-- ==== Sys2Proof/Laws/PerInstr.lean ====
section
/-! SUPPORT. Statements for all commands, made per constructor. -/

namespace Sys2Proof.Laws.RoundTrip

/-- The decoder gives back a well-formed command from its own word. -/
def Statement (i : Instr) : Prop := i.wellFormed = true → decode (encode i) = .ok i

theorem chkpar : Statement .chkpar := fun _ => by rfl

theorem loadkeyE : Statement .loadkeyE := fun _ => by rfl

theorem loadkeyD : Statement .loadkeyD := fun _ => by rfl

theorem xform : Statement .xform := fun _ => by rfl

theorem rknext : Statement .rknext := fun _ => by rfl

theorem rkrewind : Statement .rkrewind := fun _ => by rfl

theorem ffunc (kidx : BitVec 4) : Statement (.ffunc kidx) := fun _ => by
  simp [encode, decode_commandWord, decodeFields]

theorem sboxq (mod : BitVec 4) : Statement (.sboxq mod) := fun h => by
  have hb : mod[3] = false := by simpa [Instr.wellFormed] using h
  simp [encode, decode_commandWord, decodeFields, decodeSboxq, hb]

theorem permIp : Statement .permIp := fun _ => by rfl

theorem permFp : Statement .permFp := fun _ => by rfl

theorem permPc1 : Statement .permPc1 := fun _ => by rfl

theorem permPc2 : Statement .permPc2 := fun _ => by rfl

theorem permE : Statement .permE := fun _ => by rfl

theorem permP : Statement .permP := fun _ => by rfl

end Sys2Proof.Laws.RoundTrip
end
·····
### WORK TO COMPLETE
All lines with the string "encode" must be copied from the data.

### ANSWER SECTION
def Statement (i : Instr) : Prop := i.wellFormed = true → decode (encode i) = .ok i
  simp [encode, decode_commandWord, decodeFields]
  simp [encode, decode_commandWord, decodeFields, decodeSboxq, hb]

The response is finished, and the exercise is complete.